First-Order Reactions

A first-order reaction depends on the concentration of one reactant, and the rate law is: $r=-\frac{dA}{dt}=k[A]$ .

Learning Objective

Design initial rate experiments to determine order of reaction with respect to individual reactants

Key Points

k is the first-order rate constant, which has units of 1/s.
The method of determining the order of a reaction is known as the method of initial rates.
The overall order of a reaction is the sum of all the exponents of the concentration terms in the rate equation.

Term

first-order reaction
A reaction that depends on the concentration of only one reactant (a unimolecular reaction). Other reactants can be present, but each will be zero-order.

Full Text

A first-order reaction depends on the concentration of only one reactant. As such, a first-order reaction is sometimes referred to as a unimolecular reaction. While other reactants can be present, each will be zero-order, since the concentrations of these reactants do not affect the rate. Thus, the rate law for an elementary reaction that is first order with respect to a reactant A is given by:

$r = -\frac{d[A]}{dt} = k[A]$

As usual, k is the rate constant, and must have units of concentration/time; in this case it has units of 1/s.

Hydrogen peroxide

The decomposition of hydrogen peroxide to form oxygen and hydrogen is a first-order reaction.

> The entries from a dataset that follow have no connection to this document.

-- ==== Sys2Proof/Machine/Script.lean ====
section
/-! DEFINITION. The stimulus script and its pseudo-instructions, each with its expansion into lines (spec/30_encoding.md R89, R90). -/

namespace Sys2Proof.Machine

open Sys2Proof

/-- A line of a script as it is written. -/
inductive ScriptLine where
  /-- Mnemonics joined by `|`, at most one per channel (R89). -/
  | cycle (rst : Bool) (cmd : Option (BitVec 16)) (rx : Option Byte) (tick : Bool)
  | nop
  | idle (n : Nat)
  | wait (n : Nat)
  | rxFrame (f : Frame)
  | rxGood (l : Payload)
  | txb (b : Byte)
  | txFail (b : Byte)
  | txFrame (code : Byte) (args : Args)
  | readConcentration
  | setAutoCalibration (enabled : Bool)
  | setRange
  deriving DecidableEq, Repr

/-- The IN word of a byte offered alone, `RXB b` (R89). -/
def rxbWord (b : Byte) : BitVec 28 := assembleWord false none (some b) false

/-- The words of `RXFRAME` (R90). -/
def rxWords (f : Frame) : List (BitVec 28) := f.toList.map rxbWord

/-- The lines of `TXFRAME code args`: nine writes that return Ok, each while the block gets a NOP word
(R90). -/
def txLines (code : Byte) (args : Args) : List Line :=
  (buildFrame code args).toList.map fun b => .call (.txb b ⟨true, [.quiet]⟩)

/-- The expansion of a script line (R90). -/
def expand (p : Params) : ScriptLine → List Line
  | .cycle rst cmd rx tick => [.word (assembleWord rst cmd rx tick)]
  | .nop => [.word 0]
  | .idle n => List.replicate n (.word 0)
  | .wait n => List.replicate n (.word (assembleWord false none none true))
  | .rxFrame f => (rxWords f).map .word
  | .rxGood l => (rxWords #v[l[0], l[1], l[2], l[3], l[4], l[5], l[6], l[7], chk l]).map .word
  | .txb b => [.call (.txb b ⟨true, [.quiet]⟩)]
  | .txFail b => [.call (.txb b ⟨false, [.quiet]⟩)]
  | .txFrame code args => txLines code args
  | .readConcentration =>
    txLines (commandCode p .readConcentration) zeroArgs
      ++ [.word (assembleWord false (some Config.timeoutTicks) none false)]
  | .setAutoCalibration e => txLines (commandCode p .setAutoCalibration) (autoCalArgs e)
  | .setRange => []

/-- The lines of a whole script. -/
def assemble (p : Params) (script : List ScriptLine) : List Line := script.flatMap (expand p)

end Sys2Proof.Machine
end

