-- ==== Sys2Proof/Laws/PerInstr.lean ====
section
/-! SUPPORT. Statements about every instruction as syntax, one lemma per constructor. Family TableRow: the encoder's word lies in the
instruction's own row of spec/opcode_table.json, with the table's command codes. -/

namespace Sys2Proof.Laws.TableRow

open Sys2Proof Sys2Proof.Machine

/-- The encoding of an instruction, where it has one, has the row's match bits under the row's mask, and is of the row's
format. -/
def Statement (i : Instr) : Prop :=
  match encode Params.default i with
  | some (.word w) => ∃ m k, inRow i = some (m, k) ∧ w &&& k = m
  | some (.frame f) => ∃ m k, frameRow i = some (m, k) ∧ f &&& k = m
  | some (.call j) => j = i ∧ inRow i = none ∧ frameRow i = none
  | none => i.wf = false

/-- Masking nine bytes side by side is masking each. -/
theorem and_append9 (a0 a1 a2 a3 a4 a5 a6 a7 a8 m0 m1 m2 m3 m4 m5 m6 m7 m8 : Byte) :
    ((a0 ++ a1 ++ a2 ++ a3 ++ a4 ++ a5 ++ a6 ++ a7 ++ a8 : BitVec 72) &&&
      (m0 ++ m1 ++ m2 ++ m3 ++ m4 ++ m5 ++ m6 ++ m7 ++ m8 : BitVec 72))
      = (a0 &&& m0) ++ (a1 &&& m1) ++ (a2 &&& m2) ++ (a3 &&& m3) ++ (a4 &&& m4) ++ (a5 &&& m5) ++ (a6 &&& m6)
        ++ (a7 &&& m7) ++ (a8 &&& m8) := by
  have key : ∀ {w v : Nat} (x y : BitVec w) (p q : BitVec v), (x ++ p) &&& (y ++ q) = (x &&& y) ++ (p &&& q) :=
    fun x y p q => BitVec.and_append
  refine (key _ _ _ _).trans ?_
  congr 1
  simp only [BitVec.and_append]

/-- The row's mask over the 72-bit vector, byte by byte: offsets 0 to 2. -/
theorem frameMask_bytes :
    (0xFFFFFF000000000000 : BitVec 72)
      = 0xFF#8 ++ 0xFF#8 ++ 0xFF#8 ++ 0#8 ++ 0#8 ++ 0#8 ++ 0#8 ++ 0#8 ++ 0#8 := by decide

/-- Under the mask a built frame is its two constants and its code, whatever its arguments (R84). -/
theorem builtFrame_masked (code : Byte) (args : Args) :
    frameBits (buildFrame code args) &&& 0xFFFFFF000000000000
      = 0xFF#8 ++ 0x01#8 ++ code ++ 0#8 ++ 0#8 ++ 0#8 ++ 0#8 ++ 0#8 ++ 0#8 := by
  have hones : ∀ b : Byte, b &&& 0xFF#8 = b := fun b => BitVec.and_allOnes (x := b)
  rw [frameMask_bytes]
  unfold frameBits
  rw [and_append9]
  simp only [hones, BitVec.and_zero]
  rfl

/-- The fields of `ARM d` and `RXB b` lie beside their pattern bits, so adding is joining (R89). -/
theorem armPart_eq_or (d : BitVec 16) :
    0x4000000#28 + (d.setWidth 28 <<< 10) = 0x4000000#28 ||| (d.setWidth 28 <<< 10) := by
  apply BitVec.add_eq_or_of_and_eq_zero
  apply BitVec.eq_of_getLsbD_eq
  intro i hi
  interval_cases i <;> simp [BitVec.getLsbD_of_ge]
theorem rxPart_eq_or (b : Byte) :
    0x0000200#28 + (b.setWidth 28 <<< 1) = 0x0000200#28 ||| (b.setWidth 28 <<< 1) := by
  apply BitVec.add_eq_or_of_and_eq_zero
  apply BitVec.eq_of_getLsbD_eq
  intro i hi
  interval_cases i <;> simp [BitVec.getLsbD_of_ge]


theorem armWord_masked (d : BitVec 16) (rx : Option Byte) (t : Bool) :
    assembleWord false (some d) rx t &&& 0xC000000 = 0x4000000 := by
  apply BitVec.eq_of_getLsbD_eq
  intro i hi
  cases rx <;> cases t <;> simp only [assembleWord, armPart_eq_or, rxPart_eq_or] <;>
  interval_cases i <;> simp [BitVec.getLsbD_of_ge]

theorem rxbWord_masked (b : Byte) (t : Bool) :
    assembleWord false none (some b) t &&& 0x8000200 = 0x0000200 := by
  apply BitVec.eq_of_getLsbD_eq
  intro i hi
  cases t <;> simp only [assembleWord, rxPart_eq_or] <;>
  interval_cases i <;> simp [BitVec.getLsbD_of_ge]

theorem rst : Statement .rst := ⟨_, _, rfl, by decide⟩
theorem arm (d : BitVec 16) (rx : Option Byte) (t : Bool) : Statement (.arm d rx t) :=
  ⟨_, _, rfl, armWord_masked d rx t⟩
theorem rxb (b : Byte) (t : Bool) : Statement (.rxb b t) := ⟨_, _, rfl, rxbWord_masked b t⟩
theorem rxn : Statement .rxn := ⟨_, _, rfl, by decide⟩
theorem tick : Statement .tick := ⟨_, _, rfl, by decide⟩
theorem nop : Statement .nop := ⟨_, _, rfl, by decide⟩
theorem timeout : Statement .timeout := rfl
theorem append (b : Byte) : Statement (.append b) := rfl
theorem validate (b : Byte) : Statement (.validate b) := rfl
theorem fReadConcentration : Statement .fReadConcentration :=
  ⟨_, _, rfl, (builtFrame_masked _ _).trans (by decide)⟩
theorem fCalibrateZeroPoint (a : Args) : Statement (.fCalibrateZeroPoint a) :=
  ⟨_, _, rfl, (builtFrame_masked _ _).trans (by decide)⟩
theorem fCalibrateSpanPoint (a : Args) : Statement (.fCalibrateSpanPoint a) :=
  ⟨_, _, rfl, (builtFrame_masked _ _).trans (by decide)⟩
theorem fSetAutoCalibration (e : Bool) : Statement (.fSetAutoCalibration e) :=
  ⟨_, _, rfl, (builtFrame_masked _ _).trans (by decide)⟩
theorem fSetDetectionRange (a : Args) : Statement (.fSetDetectionRange a) :=
  ⟨_, _, rfl, (builtFrame_masked _ _).trans (by decide)⟩
theorem chk (l : Payload) : Statement (.chk l) := ⟨rfl, rfl, rfl⟩
theorem build (c : Byte) (a : Args) : Statement (.build c a) := ⟨rfl, rfl, rfl⟩
theorem txb (b : Byte) (w : Write) : Statement (.txb b w) := ⟨rfl, rfl, rfl⟩
theorem send (f : Frame) (ws : Writes) : Statement (.send f ws) := ⟨rfl, rfl, rfl⟩
theorem collect (a : ArmCycle) : Statement (.collect a) := ⟨rfl, rfl, rfl⟩
theorem readConcentration (x : Exchange) : Statement (.readConcentration x) := ⟨rfl, rfl, rfl⟩
theorem setAutoCalibration (e : Bool) (ws : Writes) : Statement (.setAutoCalibration e ws) := ⟨rfl, rfl, rfl⟩
theorem setRange : Statement .setRange := ⟨rfl, rfl, rfl⟩

end Sys2Proof.Laws.TableRow
end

Using the Method of Initial Rates to Determine Reaction Order Experimentally

$2\;N_{2}O_{5}(g)\rightarrow 4\;NO_{2}(g)+O_{2}(g)$

The balanced chemical equation for the decomposition of dinitrogen pentoxide is given above. Since there is only one reactant, the rate law for this reaction has the general form:

$Rate= k[N_{2}O_{5}]^{m}$

In order to determine the overall order of the reaction, we need to determine the value of the exponent m. To do this, we can measure an initial concentration of N₂O₅ in a flask, and record the rate at which the N₂O₅ decomposes. We can then run the reaction a second time, but with a different initial concentration of N₂O₅. We then measure the new rate at which the N₂O₅ decomposes. By comparing these rates, it is possible for us to find the order of the decomposition reaction.

Example

Let's say that at 25 °C, we observe that the rate of decomposition of N₂O₅ is 1.4×10^-3M/s when the initial concentration of N₂O₅ is 0.020 M. Then, let's say that we run the experiment again at the same temperature, but this time we begin with a different concentration of N₂O₅, which is 0.010 M. On this second trial, we observe that the rate of decomposition of N₂O₅ is 7.0×10^-4M/s. We can now set up a ratio of the first rate to the second rate:

$\frac{Rate_1}{Rate_2}=\frac{k[N_2O_5]_{i1}^{m}}{k[N_{2}O_{5}]_{i2}^{m}}$

$\frac{1.4\times 10^{-3}}{7.0\times 10^{-4}}=\frac{k(0.020)^{m}}{k(0.010)^{m}}$

Notice that the left side of the equation is simply equal to 2, and that the rate constants cancel on the right side of the equation. Everything simplifies to:

$2.0=2.0^m$

Clearly, then, m=1, and the decomposition is a first-order reaction.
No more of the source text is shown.